The reason I make the clips offline instead of deleting them is so that they retain motion, distort, crop, filters, etc. I can now simply "Paste Content" to insert new footage, and have it automatically take on the properties I've already defined.
This is how proper naming makes a template dramatically more useful. All pertinent clips may be treated in one pass, without having to replace clips one at a time, rebuilding the attributes of each one by hand.
TRACK MANAGEMENT
Consistent track organization also speeds things up immensely for me.
My full frame graphic transitions are always on the topmost track (typically V8 or V9 in my projects), unless they are meant to be within graphic donuts, in which case they are on V5.
My main footage/B-roll is always on V1 unless it is cropped/keyed and has a background, in which case it will be on V4.
This track consistency makes it easier to do tasks throughout a sequence, like adding the Flicker filter to graphic files with fine lines, adding Broadcast Safe only to shot footage which has not been legalized, etc.
In general, seeing at a glance where things belong makes them easier to
manage.
RINSE AND REPEAT
No show has ever been lauded for having one great episode and being mediocre the rest of the time. The crux of episodic TV is this: "Great! Now do it again, but better and faster."

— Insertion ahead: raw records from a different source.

-- ==== Sys2Proof/Machine/Dispatch.lean ====
section
/-! DEFINITION. One arm per command: each is one direct call of the command's meaning. -/

namespace Sys2Proof.Machine

open Sys2Proof
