-- ==== Sys2Proof/Machine/Tick.lean ====
section
/-! DEFINITION. One core cycle in which nothing is commanded: the clocks that run of themselves (R20), the all-wait detectors (R79)
and the accounting of availability (R439). Turns, stitches and boundaries are commands of their own. -/

namespace Sys2Proof.Machine

open Sys2Proof

/-- R439: `n` units of 125 ps of such a condition; each 8,000 are a microsecond. -/
def State.accountAvail (s : State) (n : Nat) : State :=
  if s.unavailable = false then s
  else
    let t := s.seam.availRem + n
    let s := { s with seam := { s.seam with availRem := t % 8000 } }
    if t / 8000 = 0 then s else s.wr F.FAULT_AVAIL.UNAVAIL_US (s.rd F.FAULT_AVAIL.UNAVAIL_US + t / 8000)

/-- One idle core cycle. While the part is held, has no power or has tripped, only time passes. -/
def State.idle (s : State) : State :=
  if s.held ∨ s.pwr.pwrgd = false ∨ s.pwr.tripped then { s with clk := { s.clk with time := s.clk.time + 4 } }
  else
    let n := if s.rd F.POWER_CLK.CUR = 1 then 5 else 4
    let s := s.tick.accountAvail n
    (AMap.keys s.mules.spindles).foldl (fun s sp => s.watchSpindle sp) s

end Sys2Proof.Machine
end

There are no shortcuts to making a show great. But these are some ways to move through the grunt work more quickly, so you have more time to tweak, and bring it to the next level.
I typically work 18-23 hour days in the first few weeks of a new series just to get the templates right. It's a lot of extra effort but it pays off by giving us back the time to make that baby shine!
All of these processes and procedures are technical. They are not easy to implement, and the people who need to carry them out won't always like them or follow them.
I am fortunate enough to be working with a team that generally conforms to my file naming system, as annoying as it must be for them to do so while also killing zombies, racing cars and generally shooting things up.
Taking time to plan, consider and settle your workflow before you begin working increases your ability to function over the long term. You and the rest of your creative team will have more time to think about how to make the show look good. You can make creative choices instead of fighting workflow and media management fires.
Dustin Lau
Singapore
Dustin works as an editor and assistant producer for Game. He has written extensively about workflow at CreativeCow.net, offering insights into customizing hardware and software for maximum efficiency. "First and foremost, I'm a solutions guy," he says. And not just at work: "I consider a weekend setting up my home media server a weekend well spent."